/-- INPUT CONFIG sets an input's edge and action, CAPTURE READ answers with a capture record and clears its fresh flag and count,
EMERGENCY CONFIG replaces the pattern, HOLD RELEASE ends the hold by the table of R152 (R148, R150, R152). The release is stated for
states with the invariant of InterlockKeptByEveryStep. The bytes of a capture record, of the INPUT details and of HOLD RELEASE's reply
are the model's choice (log entry 11). -/
def Obligations.InputsPatternAndHold : Prop :=
  ∀ (tag n c d : Byte) (s : State),
    (s.asks (requestFrame 61 tag [n, c, d]) →
      (7 < n.toNat ∨ c = 0 ∨ 3 < c.toNat ∨ 7 < d.toNat →
        refuses (.inputConfig tag [n, c, d]) s (requestFrame 61 tag [n, c, d]) .badField []) ∧
      ∀ (x : BoothInput) (e : Edge) (a : InputAction), n.toNat ≤ 7 → c = e.code → d = a.code →
        s.cue.inputs[n.toNat]? = some x →
        replies (.inputConfig tag [n, c, d]) s (requestFrame 61 tag [n, c, d]) .ok [] [.cue] fun t =>
          t.cue = { s.cue with inputs := s.cue.inputs.set n.toNat { x with edge := e, action := a } }) ∧
    (s.asks (requestFrame 62 tag [n]) →
      (7 < n.toNat → refuses (.captureRead tag [n]) s (requestFrame 62 tag [n]) .badField []) ∧
      ∀ x, n.toNat ≤ 7 → s.cue.captures[n.toNat]? = some x →
        replies (.captureRead tag [n]) s (requestFrame 62 tag [n]) .ok
          ((match x with
            | none => List.replicate 15 0
            | some r =>
              1 :: r.edge.code :: ((match r.place with
                | some y => 1 :: (beBytes 1 y.1 ++ 1 :: beBytes 4 y.2)
                | none => List.replicate 7 0) ++ beBytes 4 r.clock ++ flagByte r.fresh :: beBytes 1 r.count)) ++
            (match s.cue.inputDetails with
             | none => List.replicate 9 0
             | some y => 1 :: (beBytes 1 y.input ++ [y.edge.code, y.action.code, y.result.code] ++ beBytes 1 y.count ++ [0, 0, 0])))
          [.cue] fun t =>
            t.cue = { s.cue with
              captures := s.cue.captures.set n.toNat (x.map fun r => { r with fresh := false, count := 0 }) }) ∧
    (s.asks (requestFrame 63 tag [c, d]) →
      replies (.emergencyConfig tag [c, d]) s (requestFrame 63 tag [c, d]) .ok [] [.cue] fun t =>
        t.cue = { s.cue with mask := c, pattern := d }) ∧
    (s.asks (requestFrame 64 tag []) →
      let answer (t : State) : Prop :=
        s.answered t (requestFrame 64 tag []) .ok (lineSet CueLine.pin t.cue :: t.cue.pairs.map fun p => p.state.code)
      (s.cue.hold = false → ∃ t, exec (.holdRelease tag []) s = .next t ∧ answer t ∧ s.changesOnly t [.link]) ∧
      (s.cue.hold = true → s.linesKept →
        ∃ t, exec (.holdRelease tag []) s = .next t ∧ answer t ∧ s.changesOnly t [.link, .cue] ∧
          t.cue = { s.cue with lines := t.cue.lines, pairs := t.cue.pairs, hold := false } ∧ t.linesKept ∧
          (∀ i l, s.cue.lines[i]? = some l → (s.cue.pairOf (i / 2)).enabled = false →
            t.cue.lines[i]? = some { l with pin := l.level }) ∧
          ∀ k p, s.cue.pairs[k]? = some p →
            let dead (st on : PairState) : Pair :=
              if p.deadTime = 0 then { p with state := on, timer := none } else { p with state := st, timer := some p.deadTime }
            let pinA := s.cue.pinOf (2 * k)
            let pinB := s.cue.pinOf (2 * k + 1)
            (p.enabled = false ∨ (pinA = false ∧ pinB = false) → t.cue.pairs[k]? = some p) ∧
            (p.enabled = true → pinA = true →
              (p.state = .aOn ∨ p.state = .deadA → t.cue.pairs[k]? = some { p with state := .aOn, timer := none }) ∧
              (p.state = .off → t.cue.pairs[k]? = some (dead .off .off)) ∧
              (p.state = .bOn ∨ p.state = .deadB → t.cue.pairs[k]? = some (dead .deadB .bOn))) ∧
            (p.enabled = true → pinA = false → pinB = true →
              (p.state = .bOn ∨ p.state = .deadB → t.cue.pairs[k]? = some { p with state := .bOn, timer := none }) ∧
              (p.state = .off → t.cue.pairs[k]? = some (dead .off .off)) ∧
              (p.state = .aOn ∨ p.state = .deadA → t.cue.pairs[k]? = some (dead .deadA .aOn)))))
_ _ _
-- Work task --
Keep both end lines and retype everything in the records above from the line containing "(∀ i l, s.cue.lines[i]?" through the line containing "(dead .deadB .bOn))) ∧", exactly, with nothing else.

-- Task response --
          (∀ i l, s.cue.lines[i]? = some l → (s.cue.pairOf (i / 2)).enabled = false →
            t.cue.lines[i]? = some { l with pin := l.level }) ∧
          ∀ k p, s.cue.pairs[k]? = some p →
            let dead (st on : PairState) : Pair :=
              if p.deadTime = 0 then { p with state := on, timer := none } else { p with state := st, timer := some p.deadTime }
            let pinA := s.cue.pinOf (2 * k)
            let pinB := s.cue.pinOf (2 * k + 1)
            (p.enabled = false ∨ (pinA = false ∧ pinB = false) → t.cue.pairs[k]? = some p) ∧
            (p.enabled = true → pinA = true →
              (p.state = .aOn ∨ p.state = .deadA → t.cue.pairs[k]? = some { p with state := .aOn, timer := none }) ∧
              (p.state = .off → t.cue.pairs[k]? = some (dead .off .off)) ∧
              (p.state = .bOn ∨ p.state = .deadB → t.cue.pairs[k]? = some (dead .deadB .bOn))) ∧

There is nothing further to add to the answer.